Sentence-fixing for price-fixing

A recent prosecution of price-fixing “criminals” has resulted in some sort of landmark decision whereby the US and the UK will cooperate to a far greater degree than in the past in ensuring that the criminals receive a sentence, whether served in the UK or the US, at least equal to that they would receive in the US. Hmmm. Here’s the passage in the FT describing the result:

Under the deal, people familiar with the matter say, the men would be returned to London next week, where they would plead guilty to price-fixing. They would serve their jail time in the UK as long as the sentence imposed by the English courts was at least equal to the one the US authorities have in mind. If it is not, the US authorities would reserve the right to extradite the men back to the US.

The crime these men committed? “The US authorities allege the three were part of a conspiracy to fix the prices of hundreds of millions of dollars of marine hoses used to transfer oil between tankers and storage facilities.”

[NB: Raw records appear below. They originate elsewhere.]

/-- The register map of the CORR page (R226 and the map beside it). -/
def rows_corr : List RegRow :=
  [⟨0x040, 1, 0x0, .rws, 0x00000002, 0x00000313, .plain⟩,
   ⟨0x044, 1, 0x0, .rws, 0x3f800000, 0xffffffff, .plain⟩,
   ⟨0x048, 1, 0x0, .ro, 0x00000000, 0x00000000, .plain⟩,
   ⟨0x04c, 1, 0x0, .ro, 0x00000000, 0x00000000, .plain⟩,
   ⟨0x050, 1, 0x0, .ro, 0x00000000, 0x00000000, .plain⟩,
   ⟨0x054, 1, 0x0, .w1c, 0x00000000, 0x0000000f, .plain⟩,
   ⟨0x058, 1, 0x0, .ro, 0x00000000, 0x00000000, .plain⟩,
   ⟨0x05c, 1, 0x0, .ro, 0x00000000, 0x00000000, .count⟩,
   ⟨0x060, 1, 0x0, .rw, 0x00000000, 0x8007ffff, .plain⟩,
   ⟨0x064, 1, 0x0, .rw, 0x00000000, 0xffffffff, .plain⟩,
   ⟨0x068, 1, 0x0, .ro, 0x00000000, 0x00000000, .count⟩,
   ⟨0x06c, 1, 0x0, .ro, 0x00000000, 0x00000000, .plain⟩]

/-- The register map of the LAMPG page (R250 and the map beside it). -/
def rows_lampGrp : List RegRow :=
  [⟨0x040, 1, 0x0, .ro, 0x00000000, 0x00000000, .plain⟩,
   ⟨0x044, 1, 0x0, .ro, 0x00000000, 0x00000000, .plain⟩,
   ⟨0x050, 4, 0x4, .rw, 0x00000000, 0xffffffff, .plain⟩,
   ⟨0x080, 32, 0x4, .rws, 0x00000000, 0x7f7f7f7f, .plain⟩,
   ⟨0x200, 128, 0x4, .rw, 0x00000000, 0xffffffff, .plain⟩]

/-- The register map of the LAMP page (R249 and the map beside it). -/
def rows_lamp : List RegRow :=
  [⟨0x040, 1, 0x0, .rws, 0x00000005, 0x00000007, .plain⟩,
   ⟨0x044, 1, 0x0, .rws, 0x08081810, 0xffffffff, .plain⟩,
   ⟨0x048, 1, 0x0, .rws, 0x00000000, 0x00000001, .plain⟩,
   ⟨0x04c, 1, 0x0, .rws, 0x00000000, 0xffffffff, .plain⟩,
   ⟨0x050, 1, 0x0, .rws, 0x00404040, 0x00ffffff, .plain⟩,
   ⟨0x054, 1, 0x0, .ro, 0x00000000, 0x00000000, .plain⟩,
   ⟨0x058, 1, 0x0, .ro, 0x00000000, 0x00000000, .plain⟩,
   ⟨0x05c, 1, 0x0, .ro, 0x00000000, 0x00000000, .plain⟩,
   ⟨0x060, 1, 0x0, .rws, 0x3f800000, 0xffffffff, .plain⟩,
   ⟨0x064, 1, 0x0, .rws, 0x00000000, 0x0000ffff, .plain⟩,
   ⟨0x068, 1, 0x0, .ro, 0x00000000, 0x00000000, .plain⟩,
   ⟨0x06c, 1, 0x0, .rw, 0x00001770, 0x00001fff, .plain⟩,
   ⟨0x070, 1, 0x0, .ro, 0x00010000, 0x00000000, .plain⟩,
   ⟨0x074, 1, 0x0, .rw, 0x0a43e8c8, 0xffffffff, .plain⟩,
   ⟨0x078, 1, 0x0, .wo, 0x00000000, 0x00000001, .plain⟩,
   ⟨0x07c, 1, 0x0, .ro, 0x00000000, 0x00000000, .plain⟩,
   ⟨0x080, 1, 0x0, .rw, 0x00000000, 0x8000003f, .plain⟩,
   ⟨0x084, 1, 0x0, .ro, 0x00000000, 0x00000000, .plain⟩,
   ⟨0x088, 1, 0x0, .ro, 0x00000000, 0x00000000, .count⟩,
   ⟨0x08c, 1, 0x0, .ro, 0x00000000, 0x00000000, .plain⟩,
   ⟨0x090, 1, 0x0, .ro, 0x00000000, 0x00000000, .plain⟩,
   ⟨0x094, 1, 0x0, .ro, 0x00000000, 0x00000000, .plain⟩,
   ⟨0x098, 1, 0x0, .ro, 0x00000000, 0x00000000, .plain⟩]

What exactly is price fixing?

According to wikipedia (no more authoritative than any other, just today’s convenient source, and the definition is not particularly controversial, now, is it?), it is “an agreement between business competitors to sell the same product or service at the same price. In general, it is an agreement intended to ultimately push the price of a product as high as possible…”

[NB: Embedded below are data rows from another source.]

/-- The Cavas engine of a sender (R373–R387): chunks held by index, whether the directory stands, image slots sender A, sender
B, tile A, tile B, configuration copies, whether the flash has been read, the armed release, the age a trial began, tiles of
the last release without a go and its tick, the settings sections a fall-back returns to, whether the running image came from
slot B. -/
structure Upd where
  chunks : List (Nat × List Byte)
  dirOk : Bool
  slots : List ImgSlot
  cfgs : List CfgCopy
  read : Bool
  rel : Option Rel
  trialAt : Option Nat
  missed : List (Nat × Nat)
  retryAt : Nat
  oldSections : List (Nat × List Byte)
  runB : Bool
  deriving DecidableEq, Repr

/-! ### Twin senders -/

/-- A sender's count of an Elder's record (R340): whether one has been counted, holder, epoch, whether two records of that
epoch name different holders, superframes since the Elder was last heard, whether its silence is told. -/
structure Mandate where
  known : Bool
  holder : Nat
  epoch : Nat
  split : Bool
  age : Nat
  told : Bool
  deriving DecidableEq, Repr

/-- What a state copy holds of a ring port (R336): admission records, command counter, session, the session keys of both live
epochs. -/
structure PortCopy where
  n : Nat
  devs : List Dev
  ctr : Nat
  session : Option Session
  key : KeySlot
  census : Nat
  deriving DecidableEq, Repr

/-- The state copy of a tick period (R336, R341, R342): the period, the Well's pairs, descriptors in flight and tokens, the
ring ports, commits as page, held and the tick of their release, fence counters, flip-group holds, servo state,
frequency and offset, last executed index, the pending mode switch with SYS_MODE_STAT, the pending release, CRC rectangle values, latched RTP timestamps
of the running contexts, and whether a Halo job and an accumulation run are in progress, which end with the sender. -/
structure Copy where
  period : Nat
  pairs : List (Nat × Pair)
  taken : List Taken
  fwToken : Nat
  ports : List PortCopy
  commits : List (Nat × Bool × Option (Option Nat))
  fences : List Nat
  holds : List (Nat × Nat)
  servo : Nat
  freq : Int
  offset : Int
  last : Nat
  switch : Option Switch
  modeStat : Nat
  rel : Option Rel
  crcs : List Nat
  stamps : List (Nat × Nat)
  job : Bool
  run : Bool
  deriving DecidableEq, Repr

/-- The twin engine (R328–R342): link up, pair key established, the peer's configuration as R328 asks, age at which the peer
was last heard and at which a beacon of the active sender last arrived, the peer's near ports, consecutive good health
reports, whether ELIGIBLE is frozen, whether a resynchronisation runs, the period of the copy sent and not acknowledged,
whether its lateness is told, doorbells that wait for mirror writes, the rejoin in progress as ports and tick, ports in
electrical idle of a yield and since when, the Elders' records, the last copy taken, whether its digest agreed, the mirrored
SQ_TAILs, pairs being replayed with the SQ index at which their replay ends, the pair key's epoch, and the ages of the last
keep-alive and of the start of the resynchronisation. -/
structure Twin where
  up : Bool
  keyed : Bool
  peerOk : Bool
  heardAt : Nat
  beaconAt : Nat
  peerNear : Nat
  good : Nat
  frozen : Bool
  resync : Bool
  copyOut : Option Nat
  late : Bool
  doorbells : List (Nat × Nat × Nat)
  rejoin : Option (Nat × Nat)
  yieldPorts : Nat
  yieldAt : Nat
  mand : List Mandate
  copy : Option Copy
  digestOk : Bool
  tails : List (Nat × Nat)
  replay : List (Nat × Nat)
  epoch : Nat
  aliveAt : Nat
  resyncAt : Nat
  deriving DecidableEq, Repr

/-- A message over the twin link that the peer performs (R335, R336, R343): a mirror write, a register write, an SQ doorbell, a
save of the configuration store, a descriptor for a tile of the segment the peer serves, a record of such a tile. -/
inductive TwinMsg
  | write (addr : Nat) (bytes : List Byte)
  | reg (addr : Nat) (v : Word)
  | tail (pair : Nat) (v : Nat)
  | store (cfg : CfgCopy) (s : Store)
  | command (wdn : Nat) (cmd : Cmd)
  | record (port : Nat) (wdn : Nat) (r : Rec)
  deriving DecidableEq, Repr

/-! ### Scanout -/

/-- A slice-map entry (R194) with its index. -/
structure MapEntry where
  idx : Nat
  wdn : Nat
  x : Nat
  y : Nat
  w : Nat
  h : Nat
  deriving DecidableEq, Repr

/-- An entry's slice in the making: entry, port, tag fields, pixels coded and not yet in a cell, the next cell's SLICE_OFF,
the calibration pattern shown in its place (R260). -/
structure Slicing where
  entry : MapEntry
  port : Nat
  off : Nat
  codes : List (Nat × Nat × Nat)
  pat : Option Nat
  deriving DecidableEq, Repr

So here we have a case where businesses that are supposed to be competitive are instead being cooperative. And that’s been defined as a bad thing, punishable by fines and prison sentences.

At the same time, the governments of the US and the UK are saying that they will cooperate on punishment of these crimes to ensure, no matter which country has primacy in trying and sentencing cases that involve activities or business in both countries, that those found guilty will receive a sentence as high as possible.

I can’t be the only one who sees this as sentence-fixing, can I? I just don’t understand why the prosecution can get away with this. I’ve always heard that the punishment should fit the crime, but I never heard it said that the punishment should bear the same faults as the crime itself. I guess that’s an eye for an eye, put into 21st century practice.

Not everything in life is a football match. Some things are made better through cooperation than through competition. I am not convinced that punishment is one of them.


One thought on “Sentence-fixing for price-fixing

  1. Keith, I couldn’t agree more with your article regarding this price-fixing case. The UK-US extradition treaty has allowed the US to take full advantage of British citizens despite their full co-operation throughout the case.
    The treaty has allowed sentence fixing to take place as you quite rightly point out and I feel this is unjust.
    Further to which, Peter Whittle was taken from Ford Prison in the UK by order of the Department of Justice to give evidence against others allegedly involved in the price fixing of marine hoses.
    He was shackled and escorted by marshals back to the US to give evidence on the 4th October. He has been put in a high security prison with no contact with his immediate family for 7 weeks!!! He was told prior to being taken that he would have contact with immediate family and that he would be back to the UK within 6 weeks.
    It is now nearly 4 weeks since the trial has finished and it seems there is no urgency to return him.
    The result of the trial was that both men were found not guilty and Peter Whittle was branded a liar and an unsuitable witness despite full cooperation throughout. It should also be noted that he was groomed prior to the case by the department of justice, is this not ‘evidence fixing’ as well?